Grandma and her kids, 2008
Others were the recipient of her kindness, too. Every Christmas, she’d put together baggies of homemade cookies for the Arrowhead water delivery man, the postal carrier, the men who picked up her garbage. At her celebration of life last weekend, I met her next door neighbors, who moved in last year from out-of-state. They told me that Grandma had come over and said she wanted to host a coffee for them, so they could get to know the neighbors. “We were so touched,” said the wife. “No one does that kind of thing anymore, but your grandmother did.” At age ninety-six, she was still spreading the welcome in the way she knew best: with homemade cookies and an open door.
And Grandma had a great sense of humor too. She was a huge fan of the Martha Stewart show years ago and watched it religiously. When Martha was arrested for insider trading, Grandma was indignant. She proudly wore an apron my uncle had bought her: FREE MARTHA it said on the front. Seeing that slogan on my gray-haired eighty-something grandmother was a sight that will always make me smile.
But though Grandma was so many things to so many people, she was the most modest person you can imagine. And I’ve been thinking about how she represented the polar opposite of the selfie culture of today, in which we put ourselves out there constantly, hungry for recognition and approval and likes. Grandma didn’t need recognition and approval and likes. The doing of a thing was its own reward. She lived quietly, happy with her home and garden and family. She didn’t need or want anything more. It strikes me that this is an increasingly rare quality.

Moving into her new house, 1961
To see everyone who gathered last weekend was quite something. More than eighty-five people came to her home, the small happy home in which she lived for fifty-five years, the home in which she died. We shared food and stories and memories and laughs and tears. And Grandma’s spirit was so very much there; alive, actually, in all the people who were shaped by her example and absorbed the lessons she quietly taught.

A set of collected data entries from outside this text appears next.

-- ==== Sys2Proof/Tests/Slice0.lean ====
section
/-! SUPPORT. The model's own tests. A test's expected result is a vector of `spec/95_test_vectors.md` (its id stands
in the docstring) or is worked out by hand from the rule named there. The parameters are ONE instance for
experiments, as `93_implementation_defined.md` G2 allows: its recalled codes, the PERM of vectors H4 and H5, and
a made-up charset; nothing is claimed of the chip by them. -/

namespace Sys2Proof.Tests

open Sys2Proof.Machine

/-! ### One instance of the parameters, small states -/

/-- CHARSET `k` is 0x0100 + k, and 0x3F is the one placeholder. -/
def demoChip : Chip where
  charset          := Vector.ofFn fun k => BitVec.ofNat 16 (0x0100 + k.val)
  placeholder      := Vector.ofFn fun k => k.val == 0x3F
  perm             := Vector.ofFn fun j => 15 - j
  flashMarkCode    := 0x25#6
  undefinedCode    := 0x26#6
  dpCode           := 0x2E#6
  semiCode         := 0x2C#6
  glyphTriggerCode := 0x3A#6
  dummyCode        := 0x3B#6
  flashMarkBit     := 15
  dpBit            := 14
  flashBReload     := 20
  low              := false

/-- The state after reset with the demonstration parameters. -/
def demo : State := { State.reset with chip := demoChip }

/-- Every cell holds `p i` with attribute `a i`. -/
def filled (p : CellIx → Word) (a : CellIx → Attr) : Vector Cell 16 :=
  tabulate fun i => { pattern := p i, attr := a i }

/-- A field of the next state, if there is one. -/
def field {α : Type} (r : Result) (f : State → α) : Option α :=
  match r with
  | .next s    => some (f s)
  | .fault _   => none
  | .refused _ => none

/-- The numbers of the cells with attribute `a`. -/
def cellsWith (a : Attr) (s : State) : List Nat := (bitPositions.filter fun i => s.attr i == a).map Fin.val

/-! ### Well-formedness: one ill-formed term for each check -/

theorem wf_demo_chip : demoChip.wf := by decide
theorem wf_chip_refuses_perm_not_bijective :
    ¬ Chip.wf { demoChip with perm := Vector.replicate 16 0 } := by decide
theorem wf_chip_refuses_long_reload : ¬ Chip.wf { demoChip with flashBReload := 21 } := by decide
theorem wf_refuses_undef : Instr.undef.wf { demoChip with undefinedCode := 0x25#6 } = false := by decide
theorem wf_refuses_dpt : Instr.dpt.wf { demoChip with dpCode := 0x26#6 } = false := by decide
theorem wf_refuses_semi : Instr.semi.wf { demoChip with semiCode := 0x2E#6 } = false := by decide
theorem wf_refuses_ugtrig : Instr.ugtrig.wf { demoChip with glyphTriggerCode := 0x2C#6 } = false := by decide
theorem wf_refuses_dummy : Instr.dummy.wf { demoChip with dummyCode := 0x3A#6 } = false := by decide
theorem wf_refuses_chr_of_a_code : (Instr.chr 0x3B#6).wf demoChip = false := by decide
theorem wf_accepts_the_others :
    (Instr.chr 0x01#6).wf demoChip = true ∧ Instr.fmark.wf demoChip = true ∧ Instr.dummy.wf demoChip = true := by
  decide
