-- ==== Sys2Proof/Syntax.lean ====
section
/-! DEFINITION. The commands of the block, one per row of the command table, with their operands. The
operands of a command are what its sender supplies; an outcome that the hub's surroundings decide (an
error found in a stack, a verdict on a signature, a temperature) is an operand too (notes/assumptions/7.md). -/

namespace Sys2Proof

/-- The 12-bit label of a request (R13): partition, context, class. -/
structure Label where
  ptn : Nat
  ctx : Nat
  cls : Nat
  deriving DecidableEq, Repr

/-- A place where requests enter and are translated (R247): a site station, a tile, the host station,
a scale-out port's station, a collective engine, or the hub itself. -/
inductive Entry where
  | site (k : Nat)
  | tile (t : Nat)
  | host
  | sox (e : Nat)
  | engine (c : Nat)
  | hub
  deriving DecidableEq, Repr

/-- Who asks for an operation on a synchronization object (R384): its entry point, its label and the
tag by which the answer finds it (TAG at a site, strand at a tile, slot in the host's window). -/
structure SyncSrc where
  entry : Entry
  lab : Label
  tag : Nat
  deriving DecidableEq, Repr

/-- The roles of the dictionary (R3). -/
inductive Role where
  | vendor | integrator | operator | security | tenant
  deriving DecidableEq, Repr

/-- The kinds of declared work (R54), each with what it names. -/
inductive DeclKind where
  /-- Tile work of the descriptor at ring index `idx` of queue `q`. -/
  | tileWork (q idx : Nat)
  | switch (ctx : Nat)
  | step (group : Nat) (cross : Bool)
  | snapshot (cross : Bool)
  | migration (gran : Nat)
  | thermal
  deriving DecidableEq, Repr

/-- A declaration (R52): its kind, its partition (none: the hub) and context, the target beat (none: "next"),
the late policy (DEFER or REFUSE) and, for tile work, the overrun action (ABORT or CONTINUE). -/
structure Declaration where
  kind : DeclKind
  ptn : Option Nat
  ctx : Nat
  target : Option (BitVec 48)
  defer : Bool
  abort : Bool
  deriving DecidableEq, Repr

/-- A request that waits at a resource and is eligible there (R66, R199, R219): its number, its partition (none: the
hub's own work), its class, and the home agent it is for. Lists of these are in arrival order. -/
structure Cand where
  res : Nat
  id : Nat
  ptn : Option Nat
  cls : Nat
  home : Nat
  /-- An answer or a retry that waits for a slot (R176, R203). -/
  ans : Bool := false
  deriving DecidableEq, Repr

/-- An error that an access meets in a tile memory (R97): a single-bit error, which is corrected, or an uncorrectable one, in the
configuration store, in strand state or in the scratchpad. -/
inductive TileErr where
  | clean | cfgCe | cfgUe | stateCe | stateUe | sramCe | sramUe
  deriving DecidableEq, Repr

/-- The four networks (R164). -/
inductive Net where
  | req | snp | rsp | dat
  deriving DecidableEq, Repr

/-- A flit (R164–R166): its network, its 48-bit route tag, its payload, its parity bits and, on DAT, the 8 check
bytes. The partition is what the injector knows of it (R183). -/
structure Flit where
  net : Net
  tag : BitVec 48
  payload : BitVec 1024
  parity : Nat
  check : List Byte
  ptn : Option Nat
  deriving DecidableEq, Repr

/-- A request at a home agent (R166, R320): the requester's tracker number, where it entered, its label and key
generation, its HPA and PPA granule, its stored extent in bytes, and the fields of its BODY. -/
structure HomeReq where
  id : Nat
  entry : Entry
  lab : Label
  kgen : Nat
  hpa : Nat
  pgran : Nat
  len : Nat
  agent : Nat
  fmt : Nat
  opx : Nat
  obj : Nat
  data : List Byte
  /-- Bit i: sector i of the data is poisoned. -/
  poison : Nat
  deriving DecidableEq, Repr

/-- What the check of a read from a stack finds in sector `i` of what was read (R231). -/
inductive ReadErr where
  /-- One symbol in error, corrected (ECC mode). -/
  | corrected (i : Nat)
  /-- More than the code corrects, a failing byte 7, or an error that on-die ECC reports. -/
  | uncorrectable (i : Nat)
  /-- MAC mismatch with byte 7 clean. -/
  | macFail (i : Nat)
  deriving DecidableEq, Repr

/-- Channels of a network (R165). -/
inductive Chan where
  | sch | sys | shr
  deriving DecidableEq, Repr


/-- How a step of a chiplet's attestation ends (R290, R291): the answer verifies, with the algorithm pair, the digest of the
certificate chain and that of the measurement record as far as the step gives them; SPDM or a version or algorithm in
common is missing; or a chain, a signature or a nonce fails. -/
inductive SpdmResult where
  | ok (alg chain meas : Nat)
  | unsupported
  | bad
  deriving DecidableEq, Repr

/-- The CXL messages that a station translates (R321). A snoop response names the snoop's identifier, the new state and
whether data comes with it. -/
inductive CxlMsg where
  | rdShared | rdOwn | rdCurr | rdOwnNoData
  | cleanEvict | cleanEvictNoData | dirtyEvict
  | wrCur | itoMWr | wowrInv
  | snoopRsp (st : Nat) (hasData : Bool)
  | memRd | memWr | memWrPtl
  | ioRead | ioWrite
  deriving DecidableEq, Repr


/-- An SFT frame as it arrives at a port (R357, R358). `format` says that the FCS holds and the frame is of the configured
encapsulation, `tagOk` that its authentication tag (of a HELLO: its signatures) verifies, `ce` that it carries a CE mark that
calls for a CNP. -/
structure Frame where
  port : Nat
  format : Bool
  ver : Nat
  type : Nat
  eom : Bool
  kgen : Nat
  srcPkg : Nat
  dstPkg : Nat
  srcPtn : Nat
  dstPtn : Nat
  ctx : Nat
  cls : Nat
  conn : Nat
  psn : Nat
  ext : Nat
  payload : List Byte
  tagOk : Bool
  ce : Bool
  deriving DecidableEq, Repr


/-- Requests of SPDM that a responder supports (R445); a request with a nonce is signed over. Any other is `other`. -/
inductive SpdmReq where
  | getVersion | getCapabilities | negotiateAlgorithms | getDigests
  | getCertificate (slot : Nat)
  | challenge (nonce : Nat)
  /-- 0 asks for the number of blocks, 0xFF for all of them. -/
  | getMeasurements (index nonce : Nat)
  | other (code : Nat)
  deriving DecidableEq, Repr

/-- A transition record or token (R459): its 10,848 bytes, and what the check of its signer blocks finds: the digests of their
public keys, and whether both signatures of each verify. -/
structure LcRecord where
  bytes : List Byte
  root1 : Nat
  root2 : Nat
  sig1 : Bool
  sig2 : Bool
  deriving DecidableEq, Repr

/-- How the writing of fuses and flash goes (R462): the read-back of the transition slot, the enrolment of the PUF, and the
number of fuse bits that are burned and pass their check. -/
structure Burn where
  flashOk : Bool
  pufOk : Bool
  bits : Nat
  deriving DecidableEq, Repr

/-- The topology slot as step 4 reads it (R529): its 5,808 bytes, the digest of the two public keys in it, and whether both
signatures verify. -/
structure TopoRecord where
  bytes : List Byte
  root : Nat
  sigOk : Bool
  deriving DecidableEq, Repr

/-- What a start finds at a site: its modules populated and disabled, their run maps, the rate trained (none: no group), the groups
that do not train, the chiplet's CAP message, and how its attestation ends, with the algorithm pair and digests. -/
structure SiteFound where
  populated : Nat
  disabled : Nat
  maps : List Nat
  rate : Option Nat
  down : Nat
  cap : Nat
  attest : Nat
  alg : Nat
  chain : Nat
  meas : Nat
  deriving DecidableEq, Repr

/-- What the training of a stack gives, as HBM_TRAIN_RESULT codes it, and its first temperature in °C (R241). -/
structure StackFound where
  result : Nat
  lanes : Nat
  pch : Nat
  temp : Int
  deriving DecidableEq, Repr

/-- What BIST gives for a block (R578, R579): its signatures, of the first failing instance or of instance 0. -/
structure BlockFound where
  block : Nat
  lbist : Nat
  mbist : Nat
  deriving DecidableEq, Repr
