/-- A credit withheld from a chiplet while a snapshot pauses its partition (R396). -/
structure HeldCredit where
  site : Nat
  net : Nat
  ptn : Nat
  deriving DecidableEq, Repr

structure Col where
  /-- Groups by 16 × partition + register. -/
  groups : AMap Group := []
  rings : AMap Ring := []
  reports : List Report := []
  got : AMap ReadBack := []
  /-- Partitions that a snapshot pauses. -/
  paused : AMap Unit := []
  credits : List HeldCredit := []
  deriving DecidableEq, Repr

/-! ## Partitions (R405–R425) -/

inductive ResetKind where
  | warm | full | dissolve
  deriving DecidableEq, Repr

/-- A context switch in progress (R413). -/
structure Switch where
  src : Option Nat
  dst : Nat
  /-- The edge has come and tiles are being saved. -/
  begun : Bool
  saving : List Nat
  restoring : List Nat
  item : Option Nat
  /-- A context reset of the outgoing context drops its save (R423). -/
  dropped : Bool := false
  deriving DecidableEq, Repr

/-- Which descriptor a saved strand belongs to, and what it waits for: not part of its 64 B. -/
structure StrandLink where
  ctx : Nat
  tile : Nat
  n : Nat
  queue : Nat
  desc : Nat
  limit : Option Nat
  order : Nat
  seq : Nat := 0
  deriving DecidableEq, Repr

structure Ptn where
  /-- Contexts with a saved record (R157). -/
  saved : List Nat := []
  switch : Option Switch := none
  /-- Beat of the running context's switch-in edge. -/
  since : BitVec 48 := 0
  /-- A host decision is awaited since this beat (R412). -/
  asked : Option (BitVec 48) := none
  /-- A reset in progress, whether it also resets chiplets, and whether its drain has ended. -/
  reset : Option ResetKind := none
  chiplets : Bool := false
  drained : Bool := false
  /-- State that the coming edge gives. -/
  atEdge : Option Nat := none
  /-- A context reset that the coming edge ends. -/
  ctxReset : Option Nat := none
  /-- Descriptors of saved strands, and identifiers of saved configurations by 2,304 × context + tile. -/
  links : List StrandLink := []
  cfgIds : AMap Nat := []
  /-- Granules of the sealing written, not yet the whole (R409). -/
  writing : Bool := false
  /-- Posts pending under MASK that merge (R417) are in PTN_INTR_PEND; vectors posted, by context. -/
  posted : AMap Unit := []
  deriving DecidableEq, Repr

/-! ## Regulation and the fabric network (R164–R205) -/

structure Qos where
  /-- Active slot tables, by 128 × selector + slot; an unlisted entry is as R198 sets it at READY. -/
  active : AMap Nat := []
  /-- Staged entries that differ from the active set. -/
  staged : AMap Nat := []
  /-- The set that becomes active at an edge, and whether its pass lies before the coming cutoff (R195). -/
  shadow : Option (AMap Nat) := none
  ready : Bool := false
  /-- The level word last published by each home agent (R201). -/
  levels : AMap Nat := []
  /-- The level word each injector acts on, by 8 × selector + home agent (R202). -/
  holds : AMap Nat := []
  /-- Home agents that have sampled in the current publication period, and the partitions counted as held in it (R201, R205). -/
  sampled : List Nat := []
  heldNow : List Nat := []
  /-- Requests promoted by age (R199). -/
  aged : AMap Unit := []
  /-- The last borrower of each resource (R203), 32 for the hub. -/
  lastBorrower : AMap Nat := []
  /-- LAT requests in borrowed slots this round, by 64 × resource + partition (R203). -/
  latBorrows : AMap Nat := []
  /-- The partition served last in the SYS window of each home agent (R193). -/
  sysLast : AMap Nat := []
  deriving DecidableEq, Repr

/-- Where a tracked request stands at its entry point. -/
inductive TrkPhase where
  /-- Held by a fence until the earlier requests of its channel are answered (R311). -/
  | fenced
  /-- Waits for its translation (R250). -/
  | xlate
  /-- Held while its granule's old requests drain (R251). -/
  | hold
  /-- Injected; waits for its answer. -/
  | out
  /-- Answered; at a tile the answer has not yet landed (R86). -/
  | answered
  deriving DecidableEq, Repr

/-- A request tracked at its entry point until it is answered. -/
structure Tracker where
  entry : Entry
  /-- The partition by which it is counted; none: the hub's own. -/
  ptn : Option Nat
  lab : Label
  op : ReqOp
  /-- TAG at a site, strand at a tile. -/
  tag : Nat
  och : Nat
  ppa : Nat
  /-- Stored extent in bytes. -/
  len : Nat
  fmt : Nat
  agent : Nat
  opx : Nat
  obj : Nat
  data : List Byte
  poison : Nat
  /-- Where a tile lands the data, and in which format; of a CXL request, `dfmt` is 1 for CXL.io and 2 for CXL.mem. -/
  dst : Nat
  dfmt : Nat
  phase : TrkPhase
  /-- Hub granule and key generation to which it was translated. -/
  hgran : Nat
  kgen : Nat
  /-- Storage format that goes with the translation (R134). -/
  sfmt : Nat
  /-- Arrival order. -/
  order : Nat
  /-- It waits for every earlier request of its channel (R311). -/
  fence : Bool
  retried : Bool
  timedOut : Bool
  /-- Part of a request that a tile split (R86): where the part begins in the extent, the whole extent, the order of its
  first part, and whether its data waits for the other part. -/
  base : Nat
  whole : Nat
  group : Nat
  landed : Bool
  /-- Rounding of a converted write: empty for nearest, else key, EPOCH, SEQ, tile and lane factor (R121, R133). -/
  rnd : List Nat
  sat : Bool
  deriving DecidableEq, Repr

So no: she didn’t make a lot of money or have an impressive degree or a long resume. But she did make a home that, for decades, has been a place of peace and welcome. She had four children whose devotion to her knew no bounds and grandchildren and great-grandchildren who loved her more than they could put into words. And in a changing world where image is often valued over substance, she showed everyone the power of quiet dignity and concrete acts of kindness, done simply because they are the right thing to do.
I love you, Grandma. Thank you.

On Grandma’s fridge, in her writing: “When God measures a man he puts the tape around the heart — not the head.”